■ Problem description ■
Nothing in the records may change. Print them all again.

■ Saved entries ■

■ ■ ■ ■ ■ ■ ■

/-- `srch.ins` or `srch.del` takes its version and writes its records (R335, R346). -/
def State.startUpdate (s : State) (uid : Nat) (m : Cmd) (d : Desc) (home : Nat) : State :=
  let ins := decide (m.srchOp = .ins)
  let reads := if ins then
      (s.srchRead uid m (locOf (pairNat m.a) 0) (d.dim * d.width)).bind fun a =>
        (a.1.srchRead uid m (locOf m.gAux 0) (m.listBytes d)).map fun b => (b.1, a.2, listOf 4 b.2)
    else some (s, [], [])
  match reads with
  | none => s
  | some (s1, vec, edges) =>
    let v := d.next
    if v = 0xFFFFFFFF then s1.endAtStart uid m.id 9
    else
      let s2 := s1.descWrite uid m.id d.at_ (d.ver + (v + 1) * 2 ^ 32) 8
      let (s3, status, added) := if ins then s2.insertNode uid m d v vec edges else
        let (s3, st) := s2.deleteNode uid m d v; (s3, st, 0)
      s3.updSrch uid m.id fun k => { k with started := true, home := home, version := v, status := status, aux := added }

/-- Nodes that a reclaim marks: deleted before every snapshot held (R339, R347). -/
def State.reclaimable (s : State) (d : Desc) : List Nat :=
  (stacksOf d.stackBits).flatMap fun st => ((List.range (s.shardSlots d st)).map (st * 2 ^ 28 + ·)).filter fun id =>
    let tomb := s.readNat (s.nodeAt d id + 4) 4
    tomb != 0 && tomb < d.low

/-- The control die starts a command. -/
def State.startSrch (s : State) (uid : Nat) (c : Cable) (m : Cmd) : State :=
  let op := m.srchOp
  let d := s.descAt m.srch.desc
  if s.srchBehind c m then s
  else if op = .heap then
    (if s.heapFree (c.coreD / 44) then s.updSrch uid m.id fun k => { k with started := true, home := c.coreD / 44 } else s)
  else if s.descDefect d (op == .walk) then s.endAtStart uid m.id 8
  else if op = .knn && m.stackMask &&& d.stackBits != m.stackMask then s.endAtStart uid m.id 5
  else if s.shardOutside c.part d (op == .walk) then s.endAtStart uid m.id 6
  else
    let sts := m.stackSet d
    match sts.find? fun st => s.heapFree st with
    | none => s
    | some home =>
      if !s.slotsFree sts then s
      else
        let done (s : State) (status version : Nat) : State :=
          (s.endAtStart uid m.id status).updSrch uid m.id fun k => { k with version := version, home := home }
        match op with
        | .ins | .del => s.startUpdate uid m d home
        | .snap => (match s.addRef uid m.id d.at_ d.ver with
            | some s1 => done s1 0 d.ver
            | none => done s 2 0)
        | .rel => (match s.dropRef uid m.id d.at_ m.gSnap with
            | some s1 => done s1 0 m.gSnap
            | none => done s 1 0)
        | .reclaim =>
          if s.srchHolders.any fun e => e.2.srchOp == .reclaim && e.2.srch.desc == d.at_ then s
          else s.updSrch uid m.id fun k =>
            { k with started := true, home := home, filter := (s.reclaimable d).map fun id => BitVec.ofNat 32 id }
        | _ => s.startSearch uid m d home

■ ■ ■ ■ ■ ■ ■

■ Exercise response ■
/-- `srch.ins` or `srch.del` takes its version and writes its records (R335, R346). -/
def State.startUpdate (s : State) (uid : Nat) (m : Cmd) (d : Desc) (home : Nat) : State :=
  let ins := decide (m.srchOp = .ins)
  let reads := if ins then
      (s.srchRead uid m (locOf (pairNat m.a) 0) (d.dim * d.width)).bind fun a =>
        (a.1.srchRead uid m (locOf m.gAux 0) (m.listBytes d)).map fun b => (b.1, a.2, listOf 4 b.2)
    else some (s, [], [])
  match reads with
  | none => s
  | some (s1, vec, edges) =>
    let v := d.next
    if v = 0xFFFFFFFF then s1.endAtStart uid m.id 9
    else
      let s2 := s1.descWrite uid m.id d.at_ (d.ver + (v + 1) * 2 ^ 32) 8
      let (s3, status, added) := if ins then s2.insertNode uid m d v vec edges else
        let (s3, st) := s2.deleteNode uid m d v; (s3, st, 0)
      s3.updSrch uid m.id fun k => { k with started := true, home := home, version := v, status := status, aux := added }

/-- Nodes that a reclaim marks: deleted before every snapshot held (R339, R347). -/
def State.reclaimable (s : State) (d : Desc) : List Nat :=
  (stacksOf d.stackBits).flatMap fun st => ((List.range (s.shardSlots d st)).map (st * 2 ^ 28 + ·)).filter fun id =>
    let tomb := s.readNat (s.nodeAt d id + 4) 4
    tomb != 0 && tomb < d.low

/-- The control die starts a command. -/
def State.startSrch (s : State) (uid : Nat) (c : Cable) (m : Cmd) : State :=
  let op := m.srchOp
  let d := s.descAt m.srch.desc
  if s.srchBehind c m then s
  else if op = .heap then
    (if s.heapFree (c.coreD / 44) then s.updSrch uid m.id fun k => { k with started := true, home := c.coreD / 44 } else s)
  else if s.descDefect d (op == .walk) then s.endAtStart uid m.id 8
  else if op = .knn && m.stackMask &&& d.stackBits != m.stackMask then s.endAtStart uid m.id 5
  else if s.shardOutside c.part d (op == .walk) then s.endAtStart uid m.id 6
  else
    let sts := m.stackSet d
    match sts.find? fun st => s.heapFree st with
    | none => s
    | some home =>
      if !s.slotsFree sts then s
      else
        let done (s : State) (status version : Nat) : State :=
          (s.endAtStart uid m.id status).updSrch uid m.id fun k => { k with version := version, home := home }
        match op with
        | .ins | .del => s.startUpdate uid m d home
        | .snap => (match s.addRef uid m.id d.at_ d.ver with
            | some s1 => done s1 0 d.ver
            | none => done s 2 0)
        | .rel => (match s.dropRef uid m.id d.at_ m.gSnap with
            | some s1 => done s1 0 m.gSnap
            | none => done s 1 0)
        | .reclaim =>
          if s.srchHolders.any fun e => e.2.srchOp == .reclaim && e.2.srch.desc == d.at_ then s
          else s.updSrch uid m.id fun k =>
            { k with started := true, home := home, filter := (s.reclaimable d).map fun id => BitVec.ofNat 32 id }
        | _ => s.startSearch uid m d home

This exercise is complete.